SelfBehave: Generating a Behaviour-Driven Development Dataset Using the SELF-INSTRUCT Method
Software development faces persistent challenges in terms of maintainability and efficiency, and this is driving the ongoing search for innovative approaches. Agile methodologies, in particular Behaviour-Driven Development (BDD), have gained ground in society thanks to their ability to promote responsiveness to change and communication between stakeholders. However, as with many methods, the use of BDD can lead to mainte- nance costs and productivity problems. To meet these challenges, this research investigates the adaptation of advanced automatic data generation techniques, in particular SELF-INSTRUCT, to augment BDD datasets.

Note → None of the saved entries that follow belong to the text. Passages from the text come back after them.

-- ==== Sys2Proof/Laws/KeepAccess.lean ====
section
/-! SUPPORT. What the operations and commands of the access engine keep: one lemma per
definition, each following the calls of its body. -/

namespace Sys2Proof.Machine

theorem keep_modTok {r s : State} {x1 : Nat} {x2 : TokSlot → TokSlot} (h : Keep r s) :
    Keep r (State.modTok s x1 x2) := by
  unfold State.modTok
  repeat' first | with_reducible assumption | with_reducible apply keep_modAccess

theorem keep_storeTok {r s : State} {x0 : Nat} (h : Keep r s) :
    Keep r (storeTok x0 s) := by
  unfold storeTok
  repeat' first | with_reducible assumption | with_reducible apply keep_putRecord

theorem keep_storeAccess {r s : State} (h : Keep r s) :
    Keep r (storeAccess s) := by
  unfold storeAccess
  repeat' first | with_reducible assumption | with_reducible apply keep_putRecord | intro _ | with_reducible apply keep_ite | dsimp only | split

theorem keep_slotEvent {r s : State} {x0 : Nat} {x1 : Nat} {x2 : Nat} (h : Keep r s) :
    Keep r (slotEvent x0 x1 x2 s) := by
  unfold slotEvent
  repeat' first | with_reducible assumption | with_reducible apply keep_emit

theorem keep_unsettle {r s : State} {x0 : Nat} (h : Keep r s) :
    Keep r (unsettle x0 s) := by
  unfold unsettle
  repeat' first | with_reducible assumption | with_reducible apply keep_slotEvent | with_reducible apply keep_modTok | intro _ | with_reducible apply keep_ite

theorem keep_setSuspect {r s : State} {x0 : Bool} (h : Keep r s) :
    Keep r (setSuspect x0 s) := by
  unfold setSuspect
  repeat' first | with_reducible assumption | with_reducible apply keep_emit | with_reducible apply keep_storeAccess | with_reducible apply keep_modAccess

theorem keep_invalidResponse {r s : State} {x0 : Nat} {x1 : Nat} {x2 : Nat} (h : Keep r s) :
    Keep r (invalidResponse x0 x1 x2 s) := by
  unfold invalidResponse
  repeat' first | with_reducible assumption | with_reducible apply keep_modAccess | with_reducible apply keep_modTok | with_reducible apply keep_emit | with_reducible apply keep_setSuspect | intro _ | with_reducible apply keep_ite

theorem keep_execSuspectHoldExpire {r s : State} (h : Keep r s) :
    KeepOut r (execSuspectHoldExpire s) := by
  unfold execSuspectHoldExpire
  repeat' first | with_reducible assumption | with_reducible apply keepOut_next | with_reducible apply keep_atDue | with_reducible apply keep_setSuspect | intro _ | with_reducible apply keep_ite

theorem keep_addSilent {r s : State} {x0 : Nat} (h : Keep r s) :
    Keep r (addSilent x0 s) := by
  unfold addSilent
  repeat' first | with_reducible assumption | with_reducible apply keep_emit | with_reducible apply keep_modAccess | intro _ | with_reducible apply keep_ite | dsimp only | split

theorem keep_disarm {r s : State} {x0 : Nat} (h : Keep r s) :
    Keep r (disarm x0 s) := by
  unfold disarm
  repeat' first | with_reducible assumption | with_reducible apply keep_modShut | intro _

The research starts by analyzing the state of the art in Agile methodologies, natural language processing (NLP) and automation tools, highlighting the limitations of existing approaches and the potential of the SELF- INSTRUCT method. Next, the methodology section details the adaptation of the method to the BDD context and the creation of datasets with different initial data quality. The results indicate that SELF-INSTRUCT effectively augments BDD datasets, doubling the size of the original dataset and producing usable scenarios. However, improvements are needed, particularly in the filtering phase, to improve the quality of the data generated and accepted by the method. In addition, the study reveals that the quality of the initial data influences the validity of the scenarios generated, with good quality seed producing a greater number of valid pairs. Nevertheless, all the sets studied resulted in usable scenarios, indicating the effectiveness of SELF-INSTRUCT regardless of seed quality. The research suggests ideas for future exploration, including further fine-tuning of the method and investigation of different language models.
In conclusion, this research confirms the potential of automated data generation techniques, such as SELF- INSTRUCT, to efficiently and substantially increase the size of sets composed of BDD data. Despite its limitations, this study lays the foundation for future research aimed at improving BDD dataset augmentation and advancing the field of automated data generation in software engineering.